/-- LNK_STATE shows whether a slot's accelerator is present, and of SP7 host-port mode (R224). -/
def shownLnk (s : State) (d o : Nat) : List (Nat × Nat) :=
  if o % 0x20 = 0 ∧ o < 0x80 then [(8, b2n (s.accPresent (4 * d + o / 0x20)))]
  else if d = 1 ∧ o = 0xE0 then [(10, b2n s.hostPortMode)] else []

/-- SEQ registers that show the rail sequencer (R247). -/
def shownSeq (s : State) (o : Nat) : List (Nat × Nat) :=
  let q := s.seq
  let pairs := [q.en, q.pg, q.good, q.notGood, q.chatter, q.notFallen, q.fault]
  if o = 0x04 then [(20, s.img.rails.length)]
  else if 0x10 ≤ o ∧ o < 0x48 then
    let w := pairs.getD ((o - 0x10) / 8) 0
    [(0, if o % 8 = 0 then bits w 31 0 else bits w 63 32)]
  else if 0x60 ≤ o ∧ o < 0x70 then [(0, (tget q.trace (s.rd R.SEQ_TRACE_IDX.index)).getD ((o - 0x60) / 4) 0)]
  else if 0x100 ≤ o ∧ o < 0x200 then
    let n := (o - 0x100) / 4
    let r := tget q.rails n
    [(16, min 0xFFFF r.rise), (12, b2n (s.img.rails.any fun x => x.channel == n)), (11, b2n r.skipped), (8, r.state), (0, r.chatter)]
  else []

/-- COOL registers that show what is fitted (R311). -/
def shownCool (s : State) (o : Nat) : List (Nat × Nat) :=
  let p := s.img.plant
  if o = 0xC0 ∨ o = 0xC4 then [(0, b2n (p.zones.any fun z => z.iso == (o - 0xC0) / 4 + 1))]
  else if 0x100 ≤ o ∧ o < 0x140 then [(0, b2n (p.temps.testBit ((o - 0x100) / 4)))]
  else if 0x140 ≤ o ∧ o < 0x160 then [(0, b2n (p.flows.testBit ((o - 0x140) / 4)))]
  else if 0x160 ≤ o ∧ o < 0x168 then [(0, b2n (p.presses.testBit ((o - 0x160) / 4)))]
  else []

/-- LEAK registers that show the zones of the image (R312). -/
def shownLeak (s : State) (o : Nat) : List (Nat × Nat) :=
  let zs := s.img.plant.zones
  if 0x40 ≤ o ∧ o < 0x80 then [(4, (zs.findIdx? fun z => z.loops.testBit ((o - 0x40) / 4)).getD 0)]
  else if 0x80 ≤ o ∧ o < 0xA0 then
    let z := zs.getD ((o - 0x80) / 4) {}
    [(16, z.loops), (8, z.slots), (6, z.iso)]
  else []

/-- MON registers that show the crystal, absent dies and the selected reading (R313). -/
def shownMon (s : State) (o : Nat) : List (Nat × Nat) :=
  if o = 0x00 then [(0, b2n s.sup.crystalFailed)]
  else if o = 0x10 then [(6, b2n (! s.dieUp 0))]
  else if o = 0x14 then [(6, b2n (! s.dieUp 1))]
  else if o = 0x1C then [(0, tget s.mon.readings (monKey (s.rd R.MON_SEL.die) (s.rd R.MON_SEL.kind) (s.rd R.MON_SEL.index)))]
  else []

/-- ERR_REC_DATA_k shows the record at ERR_REC_IDX (R341). -/
def shownErr (s : State) (o : Nat) : List (Nat × Nat) :=
  if 0x40 ≤ o ∧ o < 0x80 then
    match tfind s.itg.ring (s.rd R.ERR_REC_IDX.index) with
    | some r => [(0, ofBytes ((errBytes r).drop (o - 0x40) |>.take 4))]
    | none => []
  else []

■ The problem
Would you give again, word for word, every line from the one with "reading (R313). -/" through the final line of the listing above?

■ Task solution
/-- MON registers that show the crystal, absent dies and the selected reading (R313). -/
def shownMon (s : State) (o : Nat) : List (Nat × Nat) :=
  if o = 0x00 then [(0, b2n s.sup.crystalFailed)]
  else if o = 0x10 then [(6, b2n (! s.dieUp 0))]
  else if o = 0x14 then [(6, b2n (! s.dieUp 1))]
  else if o = 0x1C then [(0, tget s.mon.readings (monKey (s.rd R.MON_SEL.die) (s.rd R.MON_SEL.kind) (s.rd R.MON_SEL.index)))]
  else []

/-- ERR_REC_DATA_k shows the record at ERR_REC_IDX (R341). -/
def shownErr (s : State) (o : Nat) : List (Nat × Nat) :=
  if 0x40 ≤ o ∧ o < 0x80 then
    match tfind s.itg.ring (s.rd R.ERR_REC_IDX.index) with
    | some r => [(0, ofBytes ((errBytes r).drop (o - 0x40) |>.take 4))]
    | none => []
  else []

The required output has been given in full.